What binds these four citizens is their unrelenting restless engagement with what represents true freedom. Each was controversial in their time (Francis called the resistance they faced "many crisis, tensions and conflicts"), and all were perceived as somehow threatening, upsetting. When Merton died on an Asian interfaith tour, he was confounding those who felt a committed Roman Catholic monk should have nothing to say to Buddhist monks, and that a man committed to living as a hermit should not be loudly condemning the Vietnam war. Dorothy Day was a thorn in the side of the male Roman Catholic hierarchy because of her radical stands, and an equally harsh critic of an economic system that served to grind down the poor.

King paid for his agitation for racial equality and justice with his life. Lincoln's work would also cost him his life. When the Pope evokes their names now, and politicians applaud their values years later, we should never forget that Francis was presenting a quartet of powerfully disturbing individuals. He knew exactly what he was doing, because their work for liberty was also work for community, solidarity, and a decent common life.
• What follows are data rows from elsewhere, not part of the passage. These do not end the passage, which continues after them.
-- ==== Sys2Proof/Tests/Slice0.lean ====
section
/-!
SUPPORT. The model's own tests: ill-formed terms, the decoding of one word of every constructor written out from
30_encoding.md R73, one step of every instruction on vectors V<n> of 95_test_vectors.md, and for every obligation with
hypotheses a concrete state and operands that meet them. Expected values are the spec's, not the model's.
-/

namespace Sys2Proof.Tests

open Sys2Proof.Machine

/-! ## A small machine -/

/-- PROFILE full, separate memories, no cell from 0x4000 to 0x4FFF, BRANCH_BASE = 0, PSR_RPROC = 9. -/
def someParams : Params where
  profile := .full
  unifiedMemory := false
  dmemHoles := [(0x4000, 0x4FFF)]
  branchBase := .thisInstruction
  psrRproc := 9

/-- A machine at pc = 0x0100 with the registers given (the others 0xA5A5), a PSR image and one data word, 0xCAFE at
0x0200. -/
def machine (given : List (RegIx × Word)) (psr : Word) : State where
  regs := given.foldl (fun regs g => regs.set g.1 g.2) (Vector.replicate 16 0xA5A5#16)
  pc := 0x0100#16
  psr := Psr.ofWord psr
  imem := []
  dmem := [(0x0200, 0xCAFE#16)]
  waiting := false
  params := someParams
  draws := 0

/-- A machine with BRANCH_BASE = 1. -/
def nextBase (s : State) : State := { s with params := { s.params with branchBase := .nextInstruction } }

/-- A machine with UNIFIED_MEMORY = true. -/
def unified (s : State) : State := { s with params := { s.params with unifiedMemory := true } }

/-- A machine with PROFILE = baseline. -/
def baselineOnly (s : State) : State := { s with params := { s.params with profile := .baseline } }

/-- A machine with the spec's DMEM_VALID: no range listed. -/
def whole (s : State) : State := { s with params := { s.params with dmemHoles := [] } }

/-- A machine at another pc. -/
def atPc (pc : Word) (s : State) : State := s.goto pc

/-- One step at the word `w`. -/
def stepOf (w : Word) (s : State) : Result := step (s.withFetchWord 16 w.toNat)

/-- What a next state shows: a register, the PSR image and the pc. -/
def seen (r : RegIx) : Result → Option (Word × Word × Word)
  | .next t => some (t.readReg r, Psr.image 0#4 t.psr, t.pc)
  | .fault _ => none
  | .refused _ => none

/-- The data word a next state holds at an address. -/
def stored (a : Word) : Result → Option Word
  | .next t => t.dataWord a
  | .fault _ => none
  | .refused _ => none

/-- The fault, if the step faulted. -/
def faultOf : Result → Option Fault
  | .next _ => none
  | .fault f => some f
  | .refused _ => none

/-- The refusal, if the step was refused. -/
def refusalOf : Result → Option Refusal
  | .next _ => none
  | .fault _ => none
  | .refused r => some r

/-! ## Ill-formed terms (00_scope.md R7; 42_shift_lui.md R140) -/

theorem test_wellFormed_accepts :
    (Instr.add 2 1).wellFormed .baseline = true ∧ (Instr.lshi 2 0b10001#5).wellFormed .baseline = true ∧
    (Instr.ashui 2 0b01111#5).wellFormed .full = true ∧ Instr.wait.wellFormed .full = true := by decide

theorem test_wellFormed_refuses_other_profile :
    (Instr.addu 2 1).wellFormed .baseline = false ∧ Instr.wait.wellFormed .baseline = false := by decide

theorem test_wellFormed_refuses_shift_immediate :
    (Instr.lshi 2 0b10000#5).wellFormed .full = false ∧ (Instr.ashui 2 0b10000#5).wellFormed .full = false := by decide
When Day wrote her autobiography, she titled it "The Long Loneliness," because of the price such souls pay for giving us back our best selves. She said, "We have all known the long loneliness, and we have found the answer is community." The recluse Merton wrote, "Love is the true destiny. We do not find the meaning of life by ourselves along--we find it with each other."

Lincoln and King believed that our common destiny as a nation was in forging equality--no matter what it took to uphold it, whether civil agitation and non-violence, or in a Civil War that was a bloody horror. The Pope mentioned the Gettysburg Address's evocation of "a new Birth of freedom," in his speech, but there were echoes as well of the Second Inaugural's final paragraph, stating "With malice towards none, with charity for all..." Such agitation is not the enemy of community, but its birth.
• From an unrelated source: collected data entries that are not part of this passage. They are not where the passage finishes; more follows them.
-- ==== Sys2Proof/Proofs/Scope.lean ====
section
/-!
PROOFS. 00_scope.md: what PROFILE keeps of the decoded words (R2, R7; decision D2), and the step as the execution of the
instruction at the pc (R12).
-/

namespace Sys2Proof

/-! ## The decoder of a profile -/

/-- A profile's decoder reads exactly the decoded instructions that the profile has. -/
theorem decodeFor_ok_iff (p : Profile) (w : Word) (i : Instr) :
    decodeFor p w = .ok i ↔ decode w = .ok i ∧ i.inProfile p = true := by
  unfold decodeFor
  cases decode w with
  | error r => simp [Except.bind]
  | ok j =>
    by_cases hj : j.inProfile p = true
    · simp only [Except.bind, restrictTo, if_pos hj, Except.ok.injEq, iff_self_and]
      rintro rfl
      exact hj
    · simp only [Except.bind, restrictTo, if_neg hj, reduceCtorEq, Except.ok.injEq, false_iff, not_and]
      rintro rfl
      exact hj

/-- PROFILE = full rejects no instruction (00_scope.md R2). -/
theorem decodeFor_full (w : Word) : decodeFor .full w = decode w := by
  unfold decodeFor
  cases decode w <;> rfl

/-! ## The baseline rows by op and ext -/

/-- Are `op` and `ext` those of a row marked `*` in 30_encoding.md R73? -/
def BaselineRow (op ext : Nibble) : Prop :=
  (op = 0b0000#4 ∧ ext ∈ [0b0001#4, 0b0010#4, 0b0011#4, 0b0101#4, 0b1001#4, 0b1011#4, 0b1101#4]) ∨
    op ∈ [0b0001#4, 0b0010#4, 0b0011#4, 0b0101#4, 0b1001#4, 0b1011#4, 0b1100#4, 0b1101#4, 0b1111#4] ∨
    (op = 0b0100#4 ∧ ext ∈ [0b0000#4, 0b0100#4, 0b1000#4, 0b1100#4]) ∨
    (op = 0b1000#4 ∧ ext ∈ [0b0000#4, 0b0001#4, 0b0100#4])

/-- A row of constants can only be its own instruction (30_encoding.md R87). -/
theorem fixedWord_ok (a b : Nibble) (i j : Instr) (h : fixedWord a b i = .ok j) : j = i := by
  unfold fixedWord at h
  split at h
  · cases h; rfl
  · cases h

/-- The row of EXCP can only be EXCP (30_encoding.md R87). -/
theorem exceptionWord_ok (a b : Nibble) (j : Instr) (h : exceptionWord a b = .ok j) : j = .excp (regOf b) := by
  unfold exceptionWord at h
  split at h
  · cases h; rfl
  · cases h

theorem decodeRegister_isBaseline_iff (a ext b : Nibble) (i : Instr) (h : decodeRegister a ext b = .ok i) :
    i.isBaseline = true ↔ BaselineRow 0b0000#4 ext := by
  unfold decodeRegister at h
  split at h
  case h_1 =>
    obtain rfl := fixedWord_ok _ _ _ _ h
    simp [Instr.isBaseline, BaselineRow]
  case h_13 => cases h
  all_goals
    cases h
    simp [Instr.isBaseline, BaselineRow]

theorem decodeSpecial_isBaseline_iff (a ext b : Nibble) (i : Instr) (h : decodeSpecial a ext b = .ok i) :
    i.isBaseline = true ↔ BaselineRow 0b0100#4 ext := by
  unfold decodeSpecial at h
  split at h
  case h_4 | h_8 | h_10 =>
    obtain rfl := fixedWord_ok _ _ _ _ h
    simp [Instr.isBaseline, BaselineRow]
  case h_12 =>
    obtain rfl := exceptionWord_ok _ _ _ h
    simp [Instr.isBaseline, BaselineRow]
  case h_16 => cases h
  all_goals
    cases h
    simp [Instr.isBaseline, BaselineRow]

theorem decodeShift_isBaseline_iff (a ext b : Nibble) (amount : BitVec 5) (i : Instr)
    (h : decodeShift a ext b amount = .ok i) : i.isBaseline = true ↔ BaselineRow 0b1000#4 ext := by
  unfold decodeShift at h
  split at h
  case h_7 => cases h
  all_goals
    cases h
    simp [Instr.isBaseline, BaselineRow]

/-- Whether a decoded instruction is a baseline one is read off its op and ext fields: each of the three groups by its
extension, every other opcode by itself. -/
theorem decode_isBaseline_iff (w : Word) (i : Instr) (h : decode w = .ok i) :
    i.isBaseline = true ↔ BaselineRow (opField w) (extField w) := by
  unfold decode at h
  split at h
  case h_1 hop => rw [hop]; exact decodeRegister_isBaseline_iff _ _ _ _ h
  case h_5 hop => rw [hop]; exact decodeSpecial_isBaseline_iff _ _ _ _ h
  case h_9 hop => rw [hop]; exact decodeShift_isBaseline_iff _ _ _ _ _ h
  case h_17 => cases h
  all_goals
    next hop =>
      cases h
      simp [Instr.isBaseline, BaselineRow, hop]

/-- Settles O5: `decodeFor_ok_iff` leaves the profile's own test, which `decode_isBaseline_iff` reads off the fields. -/
theorem profileSelectsBaselineWords : Obligations.ProfileSelectsBaselineWords := by
  unfold Obligations.ProfileSelectsBaselineWords
  refine fun w => ⟨decodeFor_full w, fun i => ?_⟩
  calc decodeFor .baseline w = .ok i
    _ ↔ decode w = .ok i ∧ i.isBaseline = true := decodeFor_ok_iff .baseline w i
    _ ↔ decode w = .ok i ∧ BaselineRow (opField w) (extField w) :=
      and_congr_right (decode_isBaseline_iff w i)

end Sys2Proof

namespace Sys2Proof.Machine

/-! ## The step at a word of the image -/

/-- A fetch inside the image gives its word (20_memory.md R58). -/
theorem State.iFetch_of_codeWord (s : State) (a w : Word) (h : s.codeWord a = some w) : s.iFetch a = .ok w := by
  simp [State.iFetch, h]

/-- The converse of `State.fetchInstr_ok`. -/
theorem State.fetchInstr_of_decodeFor (s : State) (w : Word) (i : Instr) (hw : s.codeWord s.pc = some w)
    (hi : decodeFor s.params.profile w = .ok i) : s.fetchInstr = .ok i := by
  simp [State.fetchInstr, s.iFetch_of_codeWord s.pc w hw, hi]

/-- A machine that is not waiting runs what it fetches (00_scope.md R12). -/
theorem step_of_fetchInstr (s : State) (i : Instr) (hs : s.waiting = false) (hi : s.fetchInstr = .ok i) :
    step s = exec i s := by
  simp [step, hs, hi]

/-- Settles O7: the fetch gives the word's instruction, and the step runs what is fetched. -/
theorem stepRunsDecodedInstruction : Obligations.StepRunsDecodedInstruction := by
  unfold Obligations.StepRunsDecodedInstruction
  intro s w i hs hw hi
  exact step_of_fetchInstr s i hs (s.fetchInstr_of_decodeFor w i hw hi)

end Sys2Proof.Machine
end

/-!
PROOFS. 10_state.md: what an instruction that completes does to the state, and from it the rules of the pc (R24, R25),
the PSR (R31, R35), the program text along a run (R37), `waiting` (R39) and the state after reset (R41).
-/

namespace Sys2Proof.Machine

/-! ## The PSR field by field (10_state.md R26, R35) -/

/-- From PSR `old` to PSR `new` no field changes but those whose bit of the 16 bit image is set in `mask`. -/
structure PsrChangesWithin (mask : Word) (old new : Psr) : Prop where
  i : mask.getLsbD 11 = true ∨ new.i = old.i
  p : mask.getLsbD 10 = true ∨ new.p = old.p
  e : mask.getLsbD 9 = true ∨ new.e = old.e
  n : mask.getLsbD 7 = true ∨ new.n = old.n
  z : mask.getLsbD 6 = true ∨ new.z = old.z
  f : mask.getLsbD 5 = true ∨ new.f = old.f
  l : mask.getLsbD 2 = true ∨ new.l = old.l
  t : mask.getLsbD 1 = true ∨ new.t = old.t
  c : mask.getLsbD 0 = true ∨ new.c = old.c

theorem PsrChangesWithin.refl (mask : Word) (p : Psr) : PsrChangesWithin mask p p :=
  ⟨.inr rfl, .inr rfl, .inr rfl, .inr rfl, .inr rfl, .inr rfl, .inr rfl, .inr rfl, .inr rfl⟩

/-- The image built up one bit at a time, so that the library's rules for `BitVec.concat` read its bits. -/
theorem Psr.image_eq_concat (r : Nibble) (p : Psr) :
    Psr.image r p =
      (((((((((((r.concat p.i).concat p.p).concat p.e).concat false).concat p.n).concat p.z).concat p.f).concat
        false).concat false).concat p.l).concat p.t).concat p.c :=
  rfl

/-- Fields that keep their value keep their bit of the image. -/
theorem PsrChangesWithin.image {mask : Word} {p q : Psr} (h : PsrChangesWithin mask p q) :
    (Psr.image 0#4 q ^^^ Psr.image 0#4 p) &&& ~~~mask = 0#16 := by
  obtain ⟨hi, hp, he, hn, hz, hf, hl, ht, hc⟩ := h
  refine BitVec.eq_of_getLsbD_eq fun k hk => ?_
  rw [Psr.image_eq_concat, Psr.image_eq_concat]
  interval_cases k <;> simp [BitVec.getElem_concat] <;> grind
In offering back to us four American lives, lived for community, Francis carved out for us a new spiritual Mount Rushmore. My guess is that the Pope, in selecting them to tell us back our story, was keenly aware that the four would not have been so effective politically if they had not been profoundly spiritual; and that they made such effective troublemakers not because they were radicals, but because as believers, they so deeply embodied core American ideals.

Pope Francis traveled a long way to help us remember who we are.